Saved entries:
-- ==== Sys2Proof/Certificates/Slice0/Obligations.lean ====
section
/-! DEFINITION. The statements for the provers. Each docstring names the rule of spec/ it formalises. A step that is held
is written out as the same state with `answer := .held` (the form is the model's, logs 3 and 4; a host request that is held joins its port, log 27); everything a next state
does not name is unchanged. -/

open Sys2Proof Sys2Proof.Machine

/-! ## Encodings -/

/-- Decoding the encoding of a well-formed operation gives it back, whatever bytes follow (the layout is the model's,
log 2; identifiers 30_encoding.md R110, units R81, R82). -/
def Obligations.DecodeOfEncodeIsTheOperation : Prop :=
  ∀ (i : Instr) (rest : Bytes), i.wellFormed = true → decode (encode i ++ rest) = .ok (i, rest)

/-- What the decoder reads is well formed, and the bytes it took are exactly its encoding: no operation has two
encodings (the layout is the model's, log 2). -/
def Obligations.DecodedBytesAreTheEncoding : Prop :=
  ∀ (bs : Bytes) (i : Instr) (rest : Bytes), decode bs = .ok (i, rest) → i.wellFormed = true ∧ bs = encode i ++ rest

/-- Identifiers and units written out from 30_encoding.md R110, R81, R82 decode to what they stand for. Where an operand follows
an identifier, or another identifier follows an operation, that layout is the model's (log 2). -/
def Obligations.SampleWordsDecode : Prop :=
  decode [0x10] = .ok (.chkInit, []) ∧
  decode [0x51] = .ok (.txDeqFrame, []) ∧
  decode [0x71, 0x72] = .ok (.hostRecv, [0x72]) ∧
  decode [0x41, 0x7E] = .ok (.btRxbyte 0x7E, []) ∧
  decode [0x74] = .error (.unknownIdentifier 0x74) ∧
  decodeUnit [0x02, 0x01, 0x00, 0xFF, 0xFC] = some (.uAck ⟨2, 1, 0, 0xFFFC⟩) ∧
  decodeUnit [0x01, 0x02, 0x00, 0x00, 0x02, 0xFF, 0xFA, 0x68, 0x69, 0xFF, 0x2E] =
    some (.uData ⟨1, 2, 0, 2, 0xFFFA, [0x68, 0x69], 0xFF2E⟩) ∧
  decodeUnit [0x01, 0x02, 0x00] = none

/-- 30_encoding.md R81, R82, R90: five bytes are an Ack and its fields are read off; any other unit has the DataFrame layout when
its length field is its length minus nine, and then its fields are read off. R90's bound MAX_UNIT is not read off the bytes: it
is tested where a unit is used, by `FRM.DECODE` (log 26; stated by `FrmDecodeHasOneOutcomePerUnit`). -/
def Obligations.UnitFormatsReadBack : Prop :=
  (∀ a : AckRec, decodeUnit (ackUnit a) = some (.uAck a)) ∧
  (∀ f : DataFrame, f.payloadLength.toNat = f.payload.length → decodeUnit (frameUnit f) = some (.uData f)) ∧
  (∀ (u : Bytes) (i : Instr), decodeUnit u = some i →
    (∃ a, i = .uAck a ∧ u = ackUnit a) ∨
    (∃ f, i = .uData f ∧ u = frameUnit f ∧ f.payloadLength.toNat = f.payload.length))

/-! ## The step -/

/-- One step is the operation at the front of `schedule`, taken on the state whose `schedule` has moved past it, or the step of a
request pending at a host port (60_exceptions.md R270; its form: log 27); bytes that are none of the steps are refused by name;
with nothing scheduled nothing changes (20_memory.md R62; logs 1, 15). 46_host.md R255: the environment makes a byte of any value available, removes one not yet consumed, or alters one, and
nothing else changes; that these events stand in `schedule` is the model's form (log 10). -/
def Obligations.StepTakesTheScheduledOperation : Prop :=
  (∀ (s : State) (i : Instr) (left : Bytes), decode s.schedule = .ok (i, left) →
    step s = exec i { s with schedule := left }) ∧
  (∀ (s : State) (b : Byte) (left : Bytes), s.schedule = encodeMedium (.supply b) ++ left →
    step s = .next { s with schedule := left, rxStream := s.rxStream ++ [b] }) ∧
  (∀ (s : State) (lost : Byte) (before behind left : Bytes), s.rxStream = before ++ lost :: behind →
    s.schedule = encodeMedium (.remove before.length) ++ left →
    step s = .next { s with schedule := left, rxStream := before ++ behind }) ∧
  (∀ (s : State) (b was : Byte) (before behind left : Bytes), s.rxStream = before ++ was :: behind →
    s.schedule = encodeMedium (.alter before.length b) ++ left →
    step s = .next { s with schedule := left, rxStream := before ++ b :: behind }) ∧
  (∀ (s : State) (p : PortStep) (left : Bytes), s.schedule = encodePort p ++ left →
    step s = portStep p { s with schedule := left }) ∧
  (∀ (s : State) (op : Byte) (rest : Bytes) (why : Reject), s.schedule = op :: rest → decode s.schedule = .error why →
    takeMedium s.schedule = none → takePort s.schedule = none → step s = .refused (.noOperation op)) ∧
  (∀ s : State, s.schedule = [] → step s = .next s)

__Exercise instructions__: Once you find the line with "(∃ f, i = .uData" above, print it and every line after it up to and including the line with "the step of a", exactly as written and nothing else.

__Result of the exercise__:
    (∃ f, i = .uData f ∧ u = frameUnit f ∧ f.payloadLength.toNat = f.payload.length))

/-! ## The step -/

/-- One step is the operation at the front of `schedule`, taken on the state whose `schedule` has moved past it, or the step of a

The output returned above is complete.